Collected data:
※ ※ ※

-- ==== Sys2Proof/Laws/Service.lean ====
section
/-!
SUPPORT. Laws of the link state, of the state of a Chamber, and of work of the service cores: what each update leaves, and everything that
`Dev.svc` can do.
-/

namespace Sys2Proof.Machine

@[simp] theorem Dev.link_setLink_same (d : Dev) (p : Nat) (l : Link) : (d.setLink p l).link_ p = l := by
  simp [Dev.link_, Dev.setLink, sget]

theorem Dev.link_setLink_other (d : Dev) {p q : Nat} (l : Link) (h : q ≠ p) : (d.setLink p l).link_ q = d.link_ q := by
  simp [Dev.link_, Dev.setLink, sget, kget_kput_other _ _ h]

@[simp] theorem Dev.setLink_regs (d : Dev) (p : Nat) (l : Link) : (d.setLink p l).regs = d.regs := rfl
@[simp] theorem Dev.setLink_mem (d : Dev) (p : Nat) (l : Link) : (d.setLink p l).mem = d.mem := rfl
@[simp] theorem Dev.setLink_out (d : Dev) (p : Nat) (l : Link) : (d.setLink p l).out = d.out := rfl
@[simp] theorem Dev.setLink_svcs (d : Dev) (p : Nat) (l : Link) : (d.setLink p l).svcs = d.svcs := rfl

@[simp] theorem Dev.chmSt_setChmSt_same (d : Dev) (c : Nat) (s : ChmSt) : (d.setChmSt c s).chmSt c = s := by
  simp [Dev.chmSt, Dev.setChmSt, sget]

theorem Dev.chmSt_setChmSt_other (d : Dev) {c b : Nat} (s : ChmSt) (h : b ≠ c) : (d.setChmSt c s).chmSt b = d.chmSt b := by
  simp [Dev.chmSt, Dev.setChmSt, sget, kget_kput_other _ _ h]

@[simp] theorem Dev.setChmSt_regs (d : Dev) (c : Nat) (s : ChmSt) : (d.setChmSt c s).regs = d.regs := rfl
@[simp] theorem Dev.setChmSt_ops (d : Dev) (c : Nat) (s : ChmSt) : (d.setChmSt c s).ops = d.ops := rfl
@[simp] theorem Dev.setChmSt_svcs (d : Dev) (c : Nat) (s : ChmSt) : (d.setChmSt c s).svcs = d.svcs := rfl

/-- All that work of a service core can do: it ends and goes on with what it leads to; it fails and keeps what it wrote; or it must
wait, and then the device is as it was but for the start of what it waits for and the work's place among the waiting, or the work is
dropped. -/
theorem Dev.svc_cases (d : Dev) (at_ : SvcAt) (work : Svc) (c : Nat) (m : Who → Eng (Dev → Dev)) :
    let n := (at_.map Prod.fst).getD d.nextSvc
    let ans := (at_.map (fun y => y.2.1)).getD []
    let x := runEng (.svc n) (m (svcWho c n)) d ans [] (at_.map (fun y => y.2.2))
    (∃ k, x.1 = .ok k ∧ d.svc at_ work c m = k x.2.d) ∨
    (∃ st, x.1 = .error (.fail st) ∧ d.svc at_ work c m = x.2.d) ∨
    ∃ b start, x.1 = .error (.block b start) ∧
      (d.svc at_ work c m = d.unparked (.svc n) ∨
       d.svc at_ work c m = start { d with
         svcs := kput d.svcs n { work := work, chamber := c, blk := b, ans := ans },
         nextSvc := max d.nextSvc (n + 1) }) := by
  intro n ans x
  have hx : runEng (.svc n) (m (svcWho c n)) d ans [] (at_.map (fun y => y.2.2)) = (x.1, x.2) := rfl
  match h : x.1 with
  | .ok k =>
    rw [h] at hx
    exact .inl ⟨k, rfl, by simp only [Dev.svc]; rw [hx]⟩
  | .error (.fail st) =>
    rw [h] at hx
    exact .inr (.inl ⟨st, rfl, by simp only [Dev.svc]; rw [hx]⟩)
  | .error (.block b start) =>
    rw [h] at hx
    refine .inr (.inr ⟨b, start, rfl, ?_⟩)
    simp only [Dev.svc]
    rw [hx]
    cases b <;> dsimp only <;> split <;> first | exact .inl rfl | exact .inr rfl

end Sys2Proof.Machine
end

※ ※ ※

Task item:
Each record above must be given again exactly.

Answer to the exercise:
-- ==== Sys2Proof/Laws/Service.lean ====
section
/-!
SUPPORT. Laws of the link state, of the state of a Chamber, and of work of the service cores: what each update leaves, and everything that
`Dev.svc` can do.
-/

namespace Sys2Proof.Machine

@[simp] theorem Dev.link_setLink_same (d : Dev) (p : Nat) (l : Link) : (d.setLink p l).link_ p = l := by
  simp [Dev.link_, Dev.setLink, sget]

theorem Dev.link_setLink_other (d : Dev) {p q : Nat} (l : Link) (h : q ≠ p) : (d.setLink p l).link_ q = d.link_ q := by
  simp [Dev.link_, Dev.setLink, sget, kget_kput_other _ _ h]

@[simp] theorem Dev.setLink_regs (d : Dev) (p : Nat) (l : Link) : (d.setLink p l).regs = d.regs := rfl
@[simp] theorem Dev.setLink_mem (d : Dev) (p : Nat) (l : Link) : (d.setLink p l).mem = d.mem := rfl
@[simp] theorem Dev.setLink_out (d : Dev) (p : Nat) (l : Link) : (d.setLink p l).out = d.out := rfl
@[simp] theorem Dev.setLink_svcs (d : Dev) (p : Nat) (l : Link) : (d.setLink p l).svcs = d.svcs := rfl

@[simp] theorem Dev.chmSt_setChmSt_same (d : Dev) (c : Nat) (s : ChmSt) : (d.setChmSt c s).chmSt c = s := by
  simp [Dev.chmSt, Dev.setChmSt, sget]

theorem Dev.chmSt_setChmSt_other (d : Dev) {c b : Nat} (s : ChmSt) (h : b ≠ c) : (d.setChmSt c s).chmSt b = d.chmSt b := by
  simp [Dev.chmSt, Dev.setChmSt, sget, kget_kput_other _ _ h]

@[simp] theorem Dev.setChmSt_regs (d : Dev) (c : Nat) (s : ChmSt) : (d.setChmSt c s).regs = d.regs := rfl
@[simp] theorem Dev.setChmSt_ops (d : Dev) (c : Nat) (s : ChmSt) : (d.setChmSt c s).ops = d.ops := rfl
@[simp] theorem Dev.setChmSt_svcs (d : Dev) (c : Nat) (s : ChmSt) : (d.setChmSt c s).svcs = d.svcs := rfl

/-- All that work of a service core can do: it ends and goes on with what it leads to; it fails and keeps what it wrote; or it must
wait, and then the device is as it was but for the start of what it waits for and the work's place among the waiting, or the work is
dropped. -/
theorem Dev.svc_cases (d : Dev) (at_ : SvcAt) (work : Svc) (c : Nat) (m : Who → Eng (Dev → Dev)) :
    let n := (at_.map Prod.fst).getD d.nextSvc
    let ans := (at_.map (fun y => y.2.1)).getD []
    let x := runEng (.svc n) (m (svcWho c n)) d ans [] (at_.map (fun y => y.2.2))
    (∃ k, x.1 = .ok k ∧ d.svc at_ work c m = k x.2.d) ∨
    (∃ st, x.1 = .error (.fail st) ∧ d.svc at_ work c m = x.2.d) ∨
    ∃ b start, x.1 = .error (.block b start) ∧
      (d.svc at_ work c m = d.unparked (.svc n) ∨
       d.svc at_ work c m = start { d with
         svcs := kput d.svcs n { work := work, chamber := c, blk := b, ans := ans },
         nextSvc := max d.nextSvc (n + 1) }) := by
  intro n ans x
  have hx : runEng (.svc n) (m (svcWho c n)) d ans [] (at_.map (fun y => y.2.2)) = (x.1, x.2) := rfl
  match h : x.1 with
  | .ok k =>
    rw [h] at hx
    exact .inl ⟨k, rfl, by simp only [Dev.svc]; rw [hx]⟩
  | .error (.fail st) =>
    rw [h] at hx
    exact .inr (.inl ⟨st, rfl, by simp only [Dev.svc]; rw [hx]⟩)
  | .error (.block b start) =>
    rw [h] at hx
    refine .inr (.inr ⟨b, start, rfl, ?_⟩)
    simp only [Dev.svc]
    rw [hx]
    cases b <;> dsimp only <;> split <;> first | exact .inl rfl | exact .inr rfl

end Sys2Proof.Machine
end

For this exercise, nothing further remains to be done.